The toxin protein HigB restrains bacterial growth by ripping up ribosome-bound RNA.

Emory scientists led by Christine Dunham, PhD are investigating how HigB functions, with the goal of better understanding how the antibiotic-tolerant "persister cell" state is regulated.

Scientists call them toxins. But these bacterial proteins don't poison us, at least not directly.

Instead, they restrain the growth of the bacteria that make them, establishing a dormant "persister cell" state that is tolerant to antibiotics.

Researchers at Emory University School of Medicine have obtained precise pictures showing how a toxin protein, called HigB, recognizes and rips up RNA as part of its growth-inhibition function. Their findings could lead to a better understanding of the formation of persister cells and how they maintain themselves.

The results were published online on October 27 in Proceedings of the National Academy of Sciences.

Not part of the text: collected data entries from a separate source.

-- ==== Sys2Proof/Certificates/Slice0/Obligations.lean ====
section
/-! DEFINITION. The statements. A statement that writes `s.arrived offset b` speaks of the state in which a processor's
write has been granted, stands in memory and has had its parity reported; ForwardedWrite says what that is. -/

open Sys2Proof Sys2Proof.Machine

/-! ## A step -/

/-- A step takes the command at the front of the queue and is that command's effect on the state with the queue's rest; on
an empty queue the next outstanding target of the setup command in hand is judged (R135, log 28), and with none
outstanding the block idles; what an empty queue does is the model's choice (log 1). -/
def Obligations.StepPerformsTheFrontCommand : Prop :=
  (∀ (c : Instr) (rest : List Instr) (s : State), s.pending = c :: rest → step s = exec c { s with pending := rest }) ∧
  (∀ s : State, s.pending = [] → step s = .next { s with part := s.part.judgeNext }) ∧
  (∀ s : State, s.pending = [] → s.part.setup.state ≠ .judging ∨ s.part.setup.outstanding = [] → step s = .next s)

/-- Every command has an effect, whatever the state and the operands, and leaves the queue as it is. -/
def Obligations.EveryCommandAnswers : Prop :=
  ∀ (c : Instr) (s : State), ∃ t, exec c s = .next t ∧ t.pending = s.pending

/-! ## Reset -/

/-- The state right after reset, block by block (R3, R20, R24, R35, R43, R46, R48, R57, R74, R86, R98, R107, R112,
R121, R130, R149, R153, R155, R160, R162). The empty listing of memory (log 13), the 0 of the measured currents and of
the staged bytes (log 15) and the empty queue (log 24) are the model's choices. -/
def Obligations.ResetState : Prop :=
  State.reset.pending = [] ∧ State.reset.mem = ⟨[], []⟩ ∧
  (∀ i, State.reset.part.demandSlot i = ⟨.free, Vector.replicate 12 ⟨0, false, false⟩, none, none, none⟩) ∧
  (∀ c, State.reset.part.urgentSlot c =
    ⟨.free, Vector.replicate 12 ⟨0, false, false⟩, none, Vector.replicate 12 ⟨0, false, false⟩, none, none⟩) ∧
  State.reset.part.timer = ⟨false, 0, 2⟩ ∧
  (∀ c, State.reset.part.corner c = ⟨.idle, .none, 0, none, [], none, 600, 20, 50, 1, 7, false, false, 0, []⟩) ∧
  State.reset.part.pairing = true ∧
  (∀ v, State.reset.part.channel v =
    ⟨600, 600, none, none, .none, [], [], 0, .off, none, 0, 0, none, 0, 5, 3, ⟨0, .cool, 16384, 32768, 1200, 700⟩⟩) ∧
  (∀ v, State.reset.part.map v = ⟨none, .empty, Vector.replicate 64 ⟨0, false, false⟩, none, none⟩) ∧
  State.reset.part.analyzer = ⟨.idle, [], [], .idle, none⟩ ∧
  State.reset.part.setup = ⟨.free, none, [], [], none, .all, 1⟩ ∧
  State.reset.part.engine = ⟨[], [], [], false, false, none⟩ ∧
  State.reset.part.waitCount = 0 ∧
  State.reset.part.journal = ⟨[], 0, 0, 0, 0, none, 1, false⟩ ∧
  State.reset.part.lines.mode = .all ∧ State.reset.part.lines.ready = false ∧
  (∀ c : CornerId, State.reset.part.lines.reported[c] = false)

/-- RESETN: memory and the queue keep what they hold; the straps and the first line samples are taken; every corner is
IDLE, or SAFE when SAFE is asserted; everything else stands as in the reset state (R57, R143, R161). That the measured
currents and the data last read become 0 with it is the model's choice (log 15). -/
def Obligations.ResetnReleasesThePart : Prop :=
  ∀ (region : BitVec 4) (psense : ParitySense) (safe : Bool) (dflt : BitVec 8) (s : State),
    ∃ t, exec (.resetn region psense safe dflt) s = .next t ∧ t.mem = s.mem ∧ t.pending = s.pending ∧
      t.part.bridge = ⟨region, psense, false, false⟩ ∧
      (∀ c, t.part.corner c =
        { State.reset.part.corner c with state := if safe = true then .safe else .idle }) ∧
      t.part.lines = { State.reset.part.lines with safe := safe, dflt := t.part.lines.dflt } ∧
      (∀ v, t.part.driverFault v = dflt.getLsbD v.val) ∧
      { t.part with
        bridge := State.reset.part.bridge, corners := State.reset.part.corners, lines := State.reset.part.lines
        fresh := State.reset.part.fresh } = State.reset.part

"Persister cells survive antibiotic treatment, even though they don't carry genes for antibiotic resistance," says senior author Christine Dunham, PhD, assistant professor of biochemistry at Emory University School of Medicine. "We used to think of them as just dormant cells that had just stopped growing. But it looks more and more like persistence is an actively maintained state. By looking at how HigB functions, we gain insights into how persistence is controlled."

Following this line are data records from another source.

/-- What channelBoundary keeps of every channel, and of the analyzer. -/
@[simp] theorem channelBoundary_loop (p : Part) (v : ValveId) :
    (∀ w, ((p.channelBoundary v).channel w).state = (p.channel w).state) ∧
      (∀ w, ((p.channelBoundary v).channel w).tunedGain = (p.channel w).tunedGain) ∧
      (∀ w, ((p.channelBoundary v).channel w).measured = (p.channel w).measured) ∧
      (∀ w, ((p.channelBoundary v).channel w).misses = (p.channel w).misses) ∧
      (∀ w, ((p.channelBoundary v).channel w).settleTimeout = (p.channel w).settleTimeout) ∧
      (∀ w, ((p.channelBoundary v).channel w).searchReach = (p.channel w).searchReach) ∧
      (∀ w, ((p.channelBoundary v).channel w).heat = (p.channel w).heat) ∧
      (p.channelBoundary v).analyzer.queue = p.analyzer.queue := by
  unfold Part.channelBoundary; (try dsimp only)
  refine ⟨?_, ?_, ?_, ?_, ?_, ?_, ?_, ?_⟩ <;> (try intro w) <;> (repeat' split) <;> (try by_cases hw : w = v) <;>
    simp_all

/-- channelBoundary leaves the other channels alone. -/
@[simp] theorem channelBoundary_others (p : Part) (v : ValveId) {w : ValveId} (h : w ≠ v) :
    (p.channelBoundary v).channel w = p.channel w := by
  unfold Part.channelBoundary; (try dsimp only); (repeat' split) <;> simp [h]

/-- The units nextRampRequest leaves alone. -/
@[simp] theorem nextRampRequest_units (p : Part) (v : ValveId) :
    (p.nextRampRequest v).bridge = p.bridge ∧ (p.nextRampRequest v).port = p.port ∧
      (p.nextRampRequest v).demand = p.demand ∧ (p.nextRampRequest v).urgent = p.urgent ∧
      (p.nextRampRequest v).timer = p.timer ∧ (p.nextRampRequest v).corners = p.corners ∧
      (p.nextRampRequest v).pairing = p.pairing ∧ (p.nextRampRequest v).maps = p.maps ∧
      (p.nextRampRequest v).setup = p.setup ∧ (p.nextRampRequest v).engine = p.engine ∧
      (p.nextRampRequest v).waitCount = p.waitCount ∧ (p.nextRampRequest v).journal = p.journal ∧
      (p.nextRampRequest v).lines = p.lines ∧ (p.nextRampRequest v).fresh = p.fresh ∧
      (∀ i, (p.nextRampRequest v).demandSlot i = p.demandSlot i) ∧
      (∀ j, (p.nextRampRequest v).urgentSlot j = p.urgentSlot j) ∧
      (∀ j, (p.nextRampRequest v).corner j = p.corner j) ∧ (∀ w, (p.nextRampRequest v).map w = p.map w) ∧
      (∀ w, (p.nextRampRequest v).driverFault w = p.driverFault w) := by
  unfold Part.nextRampRequest; (try dsimp only); (repeat' split) <;> simp

/-- What nextRampRequest keeps of every channel, and of the analyzer. -/
@[simp] theorem nextRampRequest_loop (p : Part) (v : ValveId) :
    (∀ w, ((p.nextRampRequest v).channel w).state = (p.channel w).state) ∧
      (∀ w, ((p.nextRampRequest v).channel w).tunedGain = (p.channel w).tunedGain) ∧
      (∀ w, ((p.nextRampRequest v).channel w).measured = (p.channel w).measured) ∧
      (∀ w, ((p.nextRampRequest v).channel w).misses = (p.channel w).misses) ∧
      (∀ w, ((p.nextRampRequest v).channel w).settleTimeout = (p.channel w).settleTimeout) ∧
      (∀ w, ((p.nextRampRequest v).channel w).searchReach = (p.channel w).searchReach) ∧
      (∀ w, ((p.nextRampRequest v).channel w).heat = (p.channel w).heat) ∧
      (p.nextRampRequest v).analyzer.queue = p.analyzer.queue := by
  unfold Part.nextRampRequest; (try dsimp only)
  refine ⟨?_, ?_, ?_, ?_, ?_, ?_, ?_, ?_⟩ <;> (try intro w) <;> (repeat' split) <;> (try by_cases hw : w = v) <;>
    simp_all

/-- nextRampRequest leaves the other channels alone. -/
@[simp] theorem nextRampRequest_others (p : Part) (v : ValveId) {w : ValveId} (h : w ≠ v) :
    (p.nextRampRequest v).channel w = p.channel w := by
  unfold Part.nextRampRequest; (try dsimp only); (repeat' split) <;> simp [h]

/-- The units nextOverrideEnd leaves alone. -/
@[simp] theorem nextOverrideEnd_units (p : Part) (v : ValveId) :
    (p.nextOverrideEnd v).bridge = p.bridge ∧ (p.nextOverrideEnd v).port = p.port ∧
      (p.nextOverrideEnd v).demand = p.demand ∧ (p.nextOverrideEnd v).urgent = p.urgent ∧
      (p.nextOverrideEnd v).timer = p.timer ∧ (p.nextOverrideEnd v).corners = p.corners ∧
      (p.nextOverrideEnd v).pairing = p.pairing ∧ (p.nextOverrideEnd v).maps = p.maps ∧
      (p.nextOverrideEnd v).setup = p.setup ∧ (p.nextOverrideEnd v).engine = p.engine ∧
      (p.nextOverrideEnd v).waitCount = p.waitCount ∧ (p.nextOverrideEnd v).journal = p.journal ∧
      (p.nextOverrideEnd v).lines = p.lines ∧ (p.nextOverrideEnd v).fresh = p.fresh ∧
      (∀ i, (p.nextOverrideEnd v).demandSlot i = p.demandSlot i) ∧
      (∀ j, (p.nextOverrideEnd v).urgentSlot j = p.urgentSlot j) ∧
      (∀ j, (p.nextOverrideEnd v).corner j = p.corner j) ∧ (∀ w, (p.nextOverrideEnd v).map w = p.map w) ∧
      (∀ w, (p.nextOverrideEnd v).driverFault w = p.driverFault w) := by
  unfold Part.nextOverrideEnd; (try dsimp only); (repeat' split) <;> simp

/-- What nextOverrideEnd keeps of every channel, and of the analyzer. -/
@[simp] theorem nextOverrideEnd_loop (p : Part) (v : ValveId) :
    (∀ w, ((p.nextOverrideEnd v).channel w).state = (p.channel w).state) ∧
      (∀ w, ((p.nextOverrideEnd v).channel w).tunedGain = (p.channel w).tunedGain) ∧
      (∀ w, ((p.nextOverrideEnd v).channel w).measured = (p.channel w).measured) ∧
      (∀ w, ((p.nextOverrideEnd v).channel w).misses = (p.channel w).misses) ∧
      (∀ w, ((p.nextOverrideEnd v).channel w).settleTimeout = (p.channel w).settleTimeout) ∧
      (∀ w, ((p.nextOverrideEnd v).channel w).searchReach = (p.channel w).searchReach) ∧
      (∀ w, ((p.nextOverrideEnd v).channel w).heat = (p.channel w).heat) ∧
      (p.nextOverrideEnd v).analyzer.queue = p.analyzer.queue := by
  unfold Part.nextOverrideEnd; (try dsimp only)
  refine ⟨?_, ?_, ?_, ?_, ?_, ?_, ?_, ?_⟩ <;> (try intro w) <;> (repeat' split) <;> (try by_cases hw : w = v) <;>
    simp_all

/-- nextOverrideEnd leaves the other channels alone. -/
@[simp] theorem nextOverrideEnd_others (p : Part) (v : ValveId) {w : ValveId} (h : w ≠ v) :
    (p.nextOverrideEnd v).channel w = p.channel w := by
  unfold Part.nextOverrideEnd; (try dsimp only); (repeat' split) <;> simp [h]

/-- The units sendLimpRamp leaves alone. -/
@[simp] theorem sendLimpRamp_units (p : Part) (c : CornerId) (f : Frame) :
    (p.sendLimpRamp c f).bridge = p.bridge ∧ (p.sendLimpRamp c f).port = p.port ∧
      (p.sendLimpRamp c f).demand = p.demand ∧ (p.sendLimpRamp c f).urgent = p.urgent ∧
      (p.sendLimpRamp c f).timer = p.timer ∧ (p.sendLimpRamp c f).corners = p.corners ∧
      (p.sendLimpRamp c f).pairing = p.pairing ∧ (p.sendLimpRamp c f).maps = p.maps ∧
      (p.sendLimpRamp c f).setup = p.setup ∧ (p.sendLimpRamp c f).engine = p.engine ∧
      (p.sendLimpRamp c f).waitCount = p.waitCount ∧ (p.sendLimpRamp c f).journal = p.journal ∧
      (p.sendLimpRamp c f).lines = p.lines ∧ (p.sendLimpRamp c f).fresh = p.fresh ∧
      (∀ i, (p.sendLimpRamp c f).demandSlot i = p.demandSlot i) ∧
      (∀ j, (p.sendLimpRamp c f).urgentSlot j = p.urgentSlot j) ∧ (∀ j, (p.sendLimpRamp c f).corner j = p.corner j) ∧
      (∀ w, (p.sendLimpRamp c f).map w = p.map w) ∧ (∀ w, (p.sendLimpRamp c f).driverFault w = p.driverFault w) := by
  simp [Part.sendLimpRamp]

The first author of the paper is Marc Schureck, a graduate student in the Biochemistry, Cell and Developmental Biology program.

HigB was first identified in Proteus vulgaris, a major cause of urinary tract and wound infections, but is also found in several other disease-causing bacterial strains. The HigB protein cuts up messenger RNA transcripts, which are instructions for making proteins.

Using X-ray crystallography and biochemical studies, Schureck and his colleagues examined how HigB recognizes messenger RNA and how it interacts with ribosomes, the protein factories programmed by messenger RNA. 

"We can see that HigB doesn't degrade all RNAs equally well during stress; it's exquisitely selective, which we think could change the set of proteins the bacteria will have on hand for survival," Dunham says. "The prevention of a persister state would be a new antimicrobial strategy that could be used in adjuvant therapy in combination with antibiotics."

The research was supported by the National Science Foundation (MCB0953714), the National Institute of General Medical Sciences (individual grant to Schureck: GM108351) and the Pew Charitable Trusts. X-ray studies were performed at the Argonne National Laboratory's Advanced Photon Source.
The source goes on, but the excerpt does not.